Re: Revisiting parallel save/restore

2024-05-01 Thread Jim Fehlig via Devel

On 4/26/24 4:04 AM, Daniel P. Berrangé wrote:

On Wed, Apr 17, 2024 at 05:12:27PM -0600, Jim Fehlig via Devel wrote:

A good starting point on this journey is supporting the new mapped-ram
capability in qemu 9.0 [2]. Since mapped-ram is a new on-disk format, I
assume we'll need a new QEMU_SAVE_VERSION 3 when using it? Otherwise I'm not
sure how to detect if a saved image is in mapped-ram format vs the existing,
sequential stream format.


Yes, we'll need to be supporting 'mapped-ram', so a good first step.

A question is whether we make that feature mandatory for all save images,
or implied by another feature (parallel save), or an directly controllable
feature with opt-in.

The former breaks back compat with existnig libvirt, while the latter 2
options are net new so don't have compat implications.

In terms of actual data blocks written on disk mapped-ram should be be the
same size, or smaller, than the existing format.

In terms of logical file size, however, mapped-ram will almost always be
larger.

This is because mapped-ram will result in a file whose logical size matches
the guest RAM size, plus some header overhead, while being sparse so not
all blocks are written.

If tools handling save images aren't sparse-aware this could come across
as a surprise and even be considered a regression.

Mapped ram is needed for parallel saves since it lets each thread write
to a specific region of the file.

Mapped ram is good for non-parallel saves too though, because the mapping
of RAM into the file is aligned suitably to allow for O_DIRECT to be used.
Currently libvirt has to tunnnel over its iohelper to futz alignment
needed for O_DIRECT. This makes it desirable to use in general, but back
compat hurts...


Looking at what we did in the past

First time, we stole a element from 'uint32_t unused[..]' in the
save header, to add the 'compressed' field, and bumped the
version. This prevented old libvirt reading the files. This was
needed as adding compression was a non-backwards compatible
change. We could have carried on using version 1 for non-compressd
fields, but we didn't for some reason. It was a hard compat break.


Hmm, libvirt's implementation of compression seems to conflict with mapped-ram. 
AFAIK, mapped-ram requires a seekable fd. Should the two be mutually exclusive?




Next time, we stole a element from 'uint32 unused[..]' in the
save header, to add the 'cookie_len' field, but did NOT bump
the version. 'unused' is always all zeroes, so new libvirt could
detect whether the cookie was present by the len being non-zero.
Old libvirt would still load the image, but would be ignoring
the cookie data. This was largely harmless.

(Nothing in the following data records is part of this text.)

-- ==== Sys2Proof/Machine/Tiler.lean ====
section
/-! DEFINITION. The tiler at work (R241 to R247, R249): staging the operands of a pass, its issue by GCMD, what it does at its end, max-pool
items, taking an item by TADD. The commands GCMD, TADD and GRID_PASS_COMPLETE. -/

namespace Sys2Proof.Machine

/-! ### Operands at task addresses -/

/-- Read intervals of a task, each at an offset from a task address: their bytes, or the completion code of the transfer that fails (R133). -/
def State.stageReads (t : Nat) : List (Nat × Nat × Nat) → State → State × Except Nat (List (List Byte))
  | [], s => (s, .ok [])
  | (a, off, len) :: r, s =>
    if 2 ^ 48 ≤ bitsOf a 47 0 + off then (s, .error 2)
    else match s.readTask t (a + off) len with
      | none => (s, .error 2)
      | some (s, _, true) => (s, .error 4)
      | some (s, bs, false) =>
        match State.stageReads t r s with
        | (s, .ok l) => (s, .ok (bs :: l))
        | (s, .error c) => (s, .error c)
/-- Write an interval of a task: the completion code of the transfer, 0 when it is done. -/
def State.writeTask (s : State) (t a off : Nat) (bs : List Byte) : State × Nat :=
  let o := bitsOf a 47 0 + off
  if 2 ^ 48 ≤ o then (s, 2)
  else if spaceOf a < 4 then
    let g := s.spadRegion t (spaceOf a)
    if g.admits o bs.length true && s.unitUsable g.slice && s.banksOn g.slice (g.base + o) bs.length then (s.writeSlice g.slice (g.base + o) bs, 0)
    else (s, 2)
  else if spaceOf a < 8 then
    let g := s.dramRegion t (spaceOf a - 4)
    if g.wen && decide (g.base + o + bs.length ≤ g.bound) && decide (g.base + o + bs.length ≤ s.dramEnd) then
      match s.writeDram (g.base + o) bs with
      | (s, ok) => (s, if ok then 0 else 4)
    else (s, 2)
  else (s, 2)
/-- Write rows; the code of the first that fails. -/
def writeTaskRows (t a stride : Nat) : Nat → List (List Byte) → State → State × Nat
  | _, [], s => (s, 0)
  | off, bs :: r, s =>
    match s.writeTask t a off bs with
    | (s, 0) => writeTaskRows t a stride (off + stride) r s
    | (s, c) => (s, c)
/-- Rows of a tensor: `n` of them, `stride` apart, each of `len` bytes, from a row and a byte within it. -/
def tileRows (a stride row byte n len : Nat) : List (Nat × Nat × Nat) := (List.range n).map (fun i => (a, (row + i) * stride + byte, len))
/-- Codes of `n` packed elements. -/
def rowCodes (c n : Nat) (bs : List Byte) : List Nat := (List.range n).map (elemAt c bs)
/-- A transfer for a tiled task fails: the task faults with code 3 (R256). -/
def State.tilerFails (s : State) (t code : Nat) : State := s.failTask t 3 (0x18 + s.taskCore t) code

/-! ### A pass of the tiler -/

/-- First row, column and product of a tile, and its extents. -/
structure TileBox where
  m : Nat
  n : Nat
  k : Nat
  rows : Nat
  cols : Nat
  prods : Nat
deriving DecidableEq, Repr
def TilePlan.box (p : TilePlan) (bs : List Byte) (w : WorkItem) (c : Nat) : TileBox :=
  { m := w.m * p.tm, n := w.n * p.tn, k := c * p.tk, rows := min p.tm (tM bs - w.m * p.tm), cols := min p.tn (tN bs - w.n * p.tn),
    prods := min p.tk (tK bs - c * p.tk) }
/-- Mode, LX and RAW bits of a pass (R97, R244, R246, R247). -/
def TileStep.mode (st : TileStep) : Nat × Nat × Nat :=
  match st.role with
  | .product => (if st.start then 0 else 1, 0, 0)
  | .spillIn => (0, 1, 0)
  | .partIn => (if st.start then 0 else 1, 1, 0)
  | .spillOut => (2, 0, 1)
  | .partOut => (2, 0, 1)
  | .drain => (2, 0, 0)
/-- The descriptor of a pass, whose operands are staged: its addresses are those of no slice (R97). -/
def tilerWords (bs : List Byte) (st : TileStep) (keep padded : Bool) (row claim : Nat) (b : TileBox) : List Nat :=
  let w := fun o => tWord bs o
  let (mode, lx, raw) := st.mode
  [mode * 2 ^ 30 + lx * 2 ^ 29 + raw * 2 ^ 28 + tTypes bs + keep.toNat * 2 ^ 14 + (tPadMode bs / 2) * 2 ^ 10 + bitsOf (w 0) 19 18 * 2 ^ 8 +
     (bitsOf (w 0) 20 20) * 2 ^ 7 + (bitsOf (w 0) 21 21) * 2 ^ 6 + (bitsOf (w 0) 22 22) * 2 ^ 5 + claim,
   0, 0, row * 2 ^ 16 + b.rows, b.cols * 2 ^ 16 + b.prods, 0, 0, 0, 0, 0, 0, 0, if padded then 0 else 1024 * 2 ^ 16,
   w 0x64 % 2 ^ 16, w 0x68, w 0x6C]
/-- The causes of R110 that a staged pass can meet: it has no alignment and no slice interval of its own. -/
def State.tilerRefusal (s : State) (u : Nat) (ws : List Nat) (n t : Nat) : Nat :=
  firstCause ((s.gridCauses u ws (0, 0) (0, 0) (.core n) t).filter (fun c => c.1 != 6 && c.1 != 7))
/-- Four-byte values of the intervals read. -/
def stagedWords (on : Bool) (n dflt : Nat) (l : List (List Byte)) (i : Nat) : List Nat :=
  if on then wordsOf n (l.getD i []) else List.replicate n dflt

/-- The operands of a product pass: activation rows, tile rows unless the tile is kept, scale entries. -/
def State.stageProduct (s : State) (t : Nat) (x : Tiler) (w : WorkItem) (b : TileBox) (ws : List Nat) : State × Except Nat (TileData × GridTile) :=
  let bs := x.desc
  let ps := tPointers bs x.ptrs w.entry
  let padded := allPadding (ps.getD 0 0)
  let acts := if padded then [] else tileRows (ps.getD 0 0) (tWord bs 0x28) b.m (packedBytes (tAType bs) b.k) b.rows (packedBytes (tAType bs) b.prods)
  let tiles := if gKeep ws then [] else tileRows (ps.getD 1 0) (tWord bs 0x2C) b.k (packedBytes (tWType bs) b.n) b.prods (packedBytes (tWType bs) b.cols)
  let scales := if gScaleEn ws then [(ps.getD 3 0, 4 * b.m, 4 * b.rows)] else []
  match s.stageReads t (acts ++ tiles ++ scales) with
  | (s, .error c) => (s, .error c)
  | (s, .ok l) =>
    (s, .ok ({ role := .product, item := 0, part := w.part, last := false, combine := false,
               acts := (l.take acts.length).map (rowCodes (tAType bs) b.prods),
               scales := stagedWords (gScaleEn ws) b.rows 0 l (acts.length + tiles.length) },
             ⟨tWType bs, b.prods, b.cols, ((l.drop acts.length).take tiles.length).flatMap (rowCodes (tWType bs) b.cols), []⟩))
/-- The operands of a drain to C: scale entries, column scales, biases, column sums; the place of row 0 of its results. -/
def State.stageDrain (s : State) (t : Nat) (x : Tiler) (w : WorkItem) (b : TileBox) (ws : List Nat) : State × Except Nat TileData :=
  let bs := x.desc
  let ps := tPointers bs x.ptrs w.entry
  let vec := fun (on : Bool) (a : Nat) => (a, 4 * b.n, if on then 4 * b.cols else 0)
  let reads := [(ps.getD 3 0, 4 * b.m, 4 * b.rows), vec true (tAddr bs 0x48), vec true (tAddr bs 0x50), vec true (tAddr bs 0x58)]
  let on := [gScaleEn ws, gCscaleEn ws, gBiasEn ws, gUsesColsum ws]
  match s.stageReads t (((reads.zip on).filter (fun r => r.2)).map (fun r => r.1)) with
  | (s, .error c) => (s, .error c)
  | (s, .ok l) =>
    let at_ := fun i => ((on.take i).filter id).length
    (s, .ok { role := .drain, item := 0, part := w.part, last := false, combine := false,
              scales := stagedWords (gScaleEn ws) b.rows 0 l (at_ 0), cscale := stagedWords (gCscaleEn ws) b.cols 0x3F800000 l (at_ 1),
              bias := stagedWords (gBiasEn ws) b.cols 0 l (at_ 2), sums := stagedWords (gUsesColsum ws) b.cols 0 l (at_ 3),
              cAddr := ps.getD 2 0, cStride := tWord bs 0x30 })
/-- The tile that a pass computes with, and its staged operands. -/
def State.stagePass (s : State) (t : Nat) (x : Tiler) (w : WorkItem) (b : TileBox) (st : TileStep) (ws : List Nat) :
    State × Except Nat (TileData × Option GridTile) :=
  match st.role with
  | .product =>
    match s.stageProduct t x w b ws with
    | (s, .ok (d, g)) => (s, .ok (d, some g))
    | (s, .error c) => (s, .error c)
  | .drain =>
    match s.stageDrain t x w b ws with
    | (s, .ok d) => (s, .ok (d, none))
    | (s, .error c) => (s, .error c)
  | r => (s, .ok ({ role := r, item := 0, part := st.index, last := false, combine := false,
                    lx := if r = .partIn then s.partRows (s.partKey t (s.tilePlan t x.desc) w st.index) else [] }, none))
/-- The weight tile of a pass is the one that the task's previous pass left at the unit: it is kept (R242). -/
def State.keepsTile (s : State) (u n t : Nat) (x : Tiler) (w : WorkItem) (st : TileStep) : Bool :=
  decide (st.role = .product) && x.held == some (w.entry, w.n, st.index, u) &&
  (let prev := (s.gridUnit u).previous (.core n); prev.1 == some t && prev.2.isSome)
/-- Its next pass is issued: operands staged, descriptor checked, the pass placed. -/
def State.issueTile (s : State) (n u t : Nat) (x : Tiler) (w : WorkItem) (comb : Bool) (steps : List TileStep) (st : TileStep) : YEffect :=
  let p := s.tilePlan t x.desc
  let b := p.box x.desc w st.index
  let keep := s.keepsTile u n t x w st
  let claim := if st.role = .spillIn then bitsOf ((x.spill.headD []).headD 0) 124 120 else st.claim
  let ws := tilerWords x.desc st keep (allPadding ((tPointers x.desc x.ptrs w.entry).headD 0)) (s.accFirst t) claim b
  let code := s.tilerRefusal u ws n t
  if code ≠ 0 then .fault ((s.refusePass u code (.core n) 0).rowsFault u ws (.core n) t code) 4 code
  else match s.stagePass t x w b st ws with
    | (s, .error c) => .done (s.tilerFails t c)
    | (s, .ok (d, tile)) =>
      let s := s.setTiler t { x with step := x.step + 1, unit := u,
                                     held := if st.role = .product then some (w.entry, w.n, st.index, u) else none }
      .done (s.placePass { unit := u, words := ws, issuer := .core n, task := t, act := (0, 0), drain := (0, 0), tile := tile,
                           tiled := some { d with item := x.item.getD 0, last := x.step + 1 == steps.length, combine := comb } } (!s.lineGrid))
/-- GCMD of a Rulebook kernel: the tiler's next pass, if it has one and the unit is the one its item or combine has begun on. -/
def State.tilerPass (s : State) (n u t : Nat) (x : Tiler) : YEffect :=
  match s.tilerWork t x with
  | none => .done s
  | some (w, comb, steps) => match steps[x.step]? with
    | none => .done s
    | some st =>
      if x.step ≠ 0 ∧ x.unit ≠ u then .done s
      else if 2 ≤ (s.gridUnit u).load then .stall s
      else s.issueTile n u t x w comb steps st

This time mapped-ram is a non-compatible change, so we need to
ensure old libvirt won't try to read the files, which suggests
either a save version bump, or we could abuse the 'compressed'
field to indicate 'mapped-ram' as a form of compression.

If we did a save version bump, we might want to carrry on using
v2 for non mapped ram.


IIUC, mapped-ram cannot be used with the exiting 'fd:' migration URI and
instead must use 'file:'. Does qemu advertise support for that? I couldn't
find it. If not, 'file:' (available in qemu 8.2) predates mapped-ram, so in
theory we could live without the advertisement.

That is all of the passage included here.